Work request.
After reading the records, print them all again exactly as they stand.

Given entries.
/-- A new job: a port that is up with all its lanes may serve again (R404). -/
def jobPort (x : Port) : Port := { x with degraded := (x.link == .up || x.link == .discovery) && decide (x.lanes < 4) }

/-- A port that failed its training is enabled again and trains (R403; log 146). -/
def reenable (p : Nat) (s : State) : State :=
  if (s.port p).link == .failed then s.setPort p { s.port p with link := .training } else s

/-- What a write of FAB_PLAN does to its port, once stored: with USED set it enables again a port that failed its training (log 146). -/
def writePlan (p : Nat) (s : State) : State := if bit (s.reg (Off.plan p)) 63 then reenable p s else s

/-- LANES_LOCKED: TRAINING ends in DISCOVERY with full credits and the device's identity sent; fewer than 4 lanes raise 0x3003 and keep the port out of service (R401, R403, R404). -/
def execLanesLocked (p : Fin 48) (lanes : Nat) (s : State) : Host.Outcome State Fault Refusal :=
  let x := s.port p.val
  if x.link == .training then
    let y := { x with link := .discovery, lanes := lanes, degraded := decide (lanes < 4) || (x.degraded && s.program.isSome), credits := [] }
    let s := s.setPort p.val y
    let s := if lanes < 4 then raise { code := 0x3003, unit := unitPort p.val } s else s
    let plane := bits (s.reg (Off.plan p.val)) 48 8
    .next (controlOn p.val 0 ([0x06#8, 0, 0, 0] ++ leBytes 4 s.deviceId.toNat ++ leBytes 2 p.val ++ [BitVec.ofNat 8 plane, 0, 0, 0, 0, 0]) s)
  else .next s

/-- TRAINING_TIMEOUT: training has not completed within 100 ms, and the port enters FAILED. -/
def execTrainingTimeout (p : Fin 48) (s : State) : Host.Outcome State Fault Refusal :=
  let x := s.port p.val
  if x.link == .training then .next (s.setPort p.val { x with link := .failed }) else .next s

/-- LINK_LOSS: an UP port goes DOWN with 0x3001. -/
def execLinkLoss (p : Fin 48) (s : State) : Host.Outcome State Fault Refusal :=
  if (s.port p.val).link == .up then .next (raise { code := 0x3001, unit := unitPort p.val } (portDown p.val s)) else .next s

/-- DISCOVERY: the peer's identity is recorded and the port becomes UP (R403, R411). -/
def execDiscovery (p : Fin 48) (switch : BitVec 32) (swPort : BitVec 16) (plane : Byte) (s : State) : Host.Outcome State Fault Refusal :=
  let x := s.port p.val
  if x.link == .discovery then .next (s.setPort p.val { x with link := .up, peer := some (switch, swPort, plane) }) else .next s

/-! ### The cabling-plan check (R411, R412) -/

/-- Does a plan entry name this peer. -/
def planMatches (entry : Dword) (peer : BitVec 32 × BitVec 16 × Byte) : Bool :=
  bits entry 0 32 == peer.1.toNat && bits entry 32 16 == peer.2.1.toNat && bits entry 48 8 == peer.2.2.toNat

/-- The result for a port and, for Swapped, its partner (R411). -/
def planResult (p : Nat) (s : State) : Nat × Nat :=
  let x := s.port p
  let e := s.reg (Off.plan p)
  if !bit e 63 then (6, 0)
  else match x.link, x.peer with
    | .up, some peer =>
      if x.degraded then (5, 0)
      else if planMatches e peer then (1, 0)
      else match (List.range 48).find? (fun q => q != p && bit (s.reg (Off.plan q)) 63 && planMatches (s.reg (Off.plan q)) peer) with
        | some q => (3, q)
        | none => (4, 0)
    | _, _ => (2, 0)

/-- Runs the check: only ports that report Match are in service; each mismatch raises 0x3010, and too few ports in service raise 0x3011 (R412). -/
def planCheck (s : State) : State :=
  let s := (List.range 48).foldl (fun s p =>
    let r := planResult p s
    let s := s.setPort p { s.port p with plan := r.1, partner := r.2, inService := r.1 == 1 }
    if r.1 == 1 || r.1 == 6 then s else raise { code := 0x3010, unit := unitPort p } s) s
  let few := decide (s.inService.length < bits (s.reg Off.planCtl) 8 8)
  let s := { (s.setField Off.planCtl 7 1 1) with fabric := { s.fabric with noFabric := few } }
  if few then raise { code := 0x3011, unit := 0 } s else s

/-! ### Time alignment (R431 to R433) -/

/-- A 64-bit difference as a signed number of 1/256 ticks. -/
def tickDiff (a b : Dword) : Int := (a - b).toInt

/-- Is a port the one that the device aligns on. -/
def isTimePort (p : Nat) (s : State) : Bool :=
  let c := s.reg Off.timeCtl
  !bit c 0 && p == (if s.clock.onAlt then bits c 16 6 else bits c 8 6)

/-- Aligns to an offset: the first time by one step, then by slewing; aligned after 16 exchanges in a row within ±2 ns (R432). -/
def alignTo (off : Int) (c : Clock) : Clock :=
  let good := if off.natAbs ≤ 512 then c.good + 1 else 0
  let c := { c with good := good, aligned := c.aligned || decide (16 ≤ good), offset := BitVec.ofInt 32 off }
  if c.stepped then { c with slew := off }
  else { c with stepped := true, time := BitVec.ofNat 72 ((c.time.toNat : Int) + off).toNat }

/-- TIMING_BLOCK_RECEIVE: the link's latency, and on the time port the offset to the peer (R432). -/
def execTimingBlockReceive (p : Fin 48) (b : TimingBlock) (s : State) : Host.Outcome State Fault Refusal :=
  let fwd := tickDiff b.tRxLast b.tTxLast
  let back := tickDiff b.arrival b.tTx
  let x := s.port p.val
  let s := s.setPort p.val { x with latency := BitVec.ofInt 32 (Int.tdiv (fwd + back) 2) }
  if isTimePort p.val s then .next { s with clock := alignTo (Int.tdiv (fwd - back) 2) s.clock } else .next s

/-- TIME_PORT_SILENCE: no timing block for 1 ms on the time port; alignment moves to ALT_PORT (R433). -/
def execTimePortSilence (s : State) : Host.Outcome State Fault Refusal :=
  if bit (s.reg Off.timeCtl) 0 then .next s else .next { s with clock := { s.clock with onAlt := true, good := 0 } }

/-- TIME_OFFSET_EXCEEDED: the offset has stayed beyond ±4 ns for 1 ms; ALIGNED clears and 0x3040 is raised (R433). -/
def execTimeOffsetExceeded (s : State) : Host.Outcome State Fault Refusal :=
  if bit (s.reg Off.timeCtl) 0 then .next s
  else .next (raise { code := 0x3040, unit := 0 } { s with clock := { s.clock with aligned := false, good := 0 } })

end Sys2Proof.Machine
end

Finished exercise.
/-- A new job: a port that is up with all its lanes may serve again (R404). -/
def jobPort (x : Port) : Port := { x with degraded := (x.link == .up || x.link == .discovery) && decide (x.lanes < 4) }

/-- A port that failed its training is enabled again and trains (R403; log 146). -/
def reenable (p : Nat) (s : State) : State :=
  if (s.port p).link == .failed then s.setPort p { s.port p with link := .training } else s

/-- What a write of FAB_PLAN does to its port, once stored: with USED set it enables again a port that failed its training (log 146). -/
def writePlan (p : Nat) (s : State) : State := if bit (s.reg (Off.plan p)) 63 then reenable p s else s

/-- LANES_LOCKED: TRAINING ends in DISCOVERY with full credits and the device's identity sent; fewer than 4 lanes raise 0x3003 and keep the port out of service (R401, R403, R404). -/
def execLanesLocked (p : Fin 48) (lanes : Nat) (s : State) : Host.Outcome State Fault Refusal :=
  let x := s.port p.val
  if x.link == .training then
    let y := { x with link := .discovery, lanes := lanes, degraded := decide (lanes < 4) || (x.degraded && s.program.isSome), credits := [] }
    let s := s.setPort p.val y
    let s := if lanes < 4 then raise { code := 0x3003, unit := unitPort p.val } s else s
    let plane := bits (s.reg (Off.plan p.val)) 48 8
    .next (controlOn p.val 0 ([0x06#8, 0, 0, 0] ++ leBytes 4 s.deviceId.toNat ++ leBytes 2 p.val ++ [BitVec.ofNat 8 plane, 0, 0, 0, 0, 0]) s)
  else .next s

/-- TRAINING_TIMEOUT: training has not completed within 100 ms, and the port enters FAILED. -/
def execTrainingTimeout (p : Fin 48) (s : State) : Host.Outcome State Fault Refusal :=
  let x := s.port p.val
  if x.link == .training then .next (s.setPort p.val { x with link := .failed }) else .next s

/-- LINK_LOSS: an UP port goes DOWN with 0x3001. -/
def execLinkLoss (p : Fin 48) (s : State) : Host.Outcome State Fault Refusal :=
  if (s.port p.val).link == .up then .next (raise { code := 0x3001, unit := unitPort p.val } (portDown p.val s)) else .next s

/-- DISCOVERY: the peer's identity is recorded and the port becomes UP (R403, R411). -/
def execDiscovery (p : Fin 48) (switch : BitVec 32) (swPort : BitVec 16) (plane : Byte) (s : State) : Host.Outcome State Fault Refusal :=
  let x := s.port p.val
  if x.link == .discovery then .next (s.setPort p.val { x with link := .up, peer := some (switch, swPort, plane) }) else .next s

/-! ### The cabling-plan check (R411, R412) -/

/-- Does a plan entry name this peer. -/
def planMatches (entry : Dword) (peer : BitVec 32 × BitVec 16 × Byte) : Bool :=
  bits entry 0 32 == peer.1.toNat && bits entry 32 16 == peer.2.1.toNat && bits entry 48 8 == peer.2.2.toNat

/-- The result for a port and, for Swapped, its partner (R411). -/
def planResult (p : Nat) (s : State) : Nat × Nat :=
  let x := s.port p
  let e := s.reg (Off.plan p)
  if !bit e 63 then (6, 0)
  else match x.link, x.peer with
    | .up, some peer =>
      if x.degraded then (5, 0)
      else if planMatches e peer then (1, 0)
      else match (List.range 48).find? (fun q => q != p && bit (s.reg (Off.plan q)) 63 && planMatches (s.reg (Off.plan q)) peer) with
        | some q => (3, q)
        | none => (4, 0)
    | _, _ => (2, 0)

/-- Runs the check: only ports that report Match are in service; each mismatch raises 0x3010, and too few ports in service raise 0x3011 (R412). -/
def planCheck (s : State) : State :=
  let s := (List.range 48).foldl (fun s p =>
    let r := planResult p s
    let s := s.setPort p { s.port p with plan := r.1, partner := r.2, inService := r.1 == 1 }
    if r.1 == 1 || r.1 == 6 then s else raise { code := 0x3010, unit := unitPort p } s) s
  let few := decide (s.inService.length < bits (s.reg Off.planCtl) 8 8)
  let s := { (s.setField Off.planCtl 7 1 1) with fabric := { s.fabric with noFabric := few } }
  if few then raise { code := 0x3011, unit := 0 } s else s

/-! ### Time alignment (R431 to R433) -/

/-- A 64-bit difference as a signed number of 1/256 ticks. -/
def tickDiff (a b : Dword) : Int := (a - b).toInt

/-- Is a port the one that the device aligns on. -/
def isTimePort (p : Nat) (s : State) : Bool :=
  let c := s.reg Off.timeCtl
  !bit c 0 && p == (if s.clock.onAlt then bits c 16 6 else bits c 8 6)

/-- Aligns to an offset: the first time by one step, then by slewing; aligned after 16 exchanges in a row within ±2 ns (R432). -/
def alignTo (off : Int) (c : Clock) : Clock :=
  let good := if off.natAbs ≤ 512 then c.good + 1 else 0
  let c := { c with good := good, aligned := c.aligned || decide (16 ≤ good), offset := BitVec.ofInt 32 off }
  if c.stepped then { c with slew := off }
  else { c with stepped := true, time := BitVec.ofNat 72 ((c.time.toNat : Int) + off).toNat }

/-- TIMING_BLOCK_RECEIVE: the link's latency, and on the time port the offset to the peer (R432). -/
def execTimingBlockReceive (p : Fin 48) (b : TimingBlock) (s : State) : Host.Outcome State Fault Refusal :=
  let fwd := tickDiff b.tRxLast b.tTxLast
  let back := tickDiff b.arrival b.tTx
  let x := s.port p.val
  let s := s.setPort p.val { x with latency := BitVec.ofInt 32 (Int.tdiv (fwd + back) 2) }
  if isTimePort p.val s then .next { s with clock := alignTo (Int.tdiv (fwd - back) 2) s.clock } else .next s

/-- TIME_PORT_SILENCE: no timing block for 1 ms on the time port; alignment moves to ALT_PORT (R433). -/
def execTimePortSilence (s : State) : Host.Outcome State Fault Refusal :=
  if bit (s.reg Off.timeCtl) 0 then .next s else .next { s with clock := { s.clock with onAlt := true, good := 0 } }

/-- TIME_OFFSET_EXCEEDED: the offset has stayed beyond ±4 ns for 1 ms; ALIGNED clears and 0x3040 is raised (R433). -/
def execTimeOffsetExceeded (s : State) : Host.Outcome State Fault Refusal :=
  if bit (s.reg Off.timeCtl) 0 then .next s
  else .next (raise { code := 0x3040, unit := 0 } { s with clock := { s.clock with aligned := false, good := 0 } })

end Sys2Proof.Machine
end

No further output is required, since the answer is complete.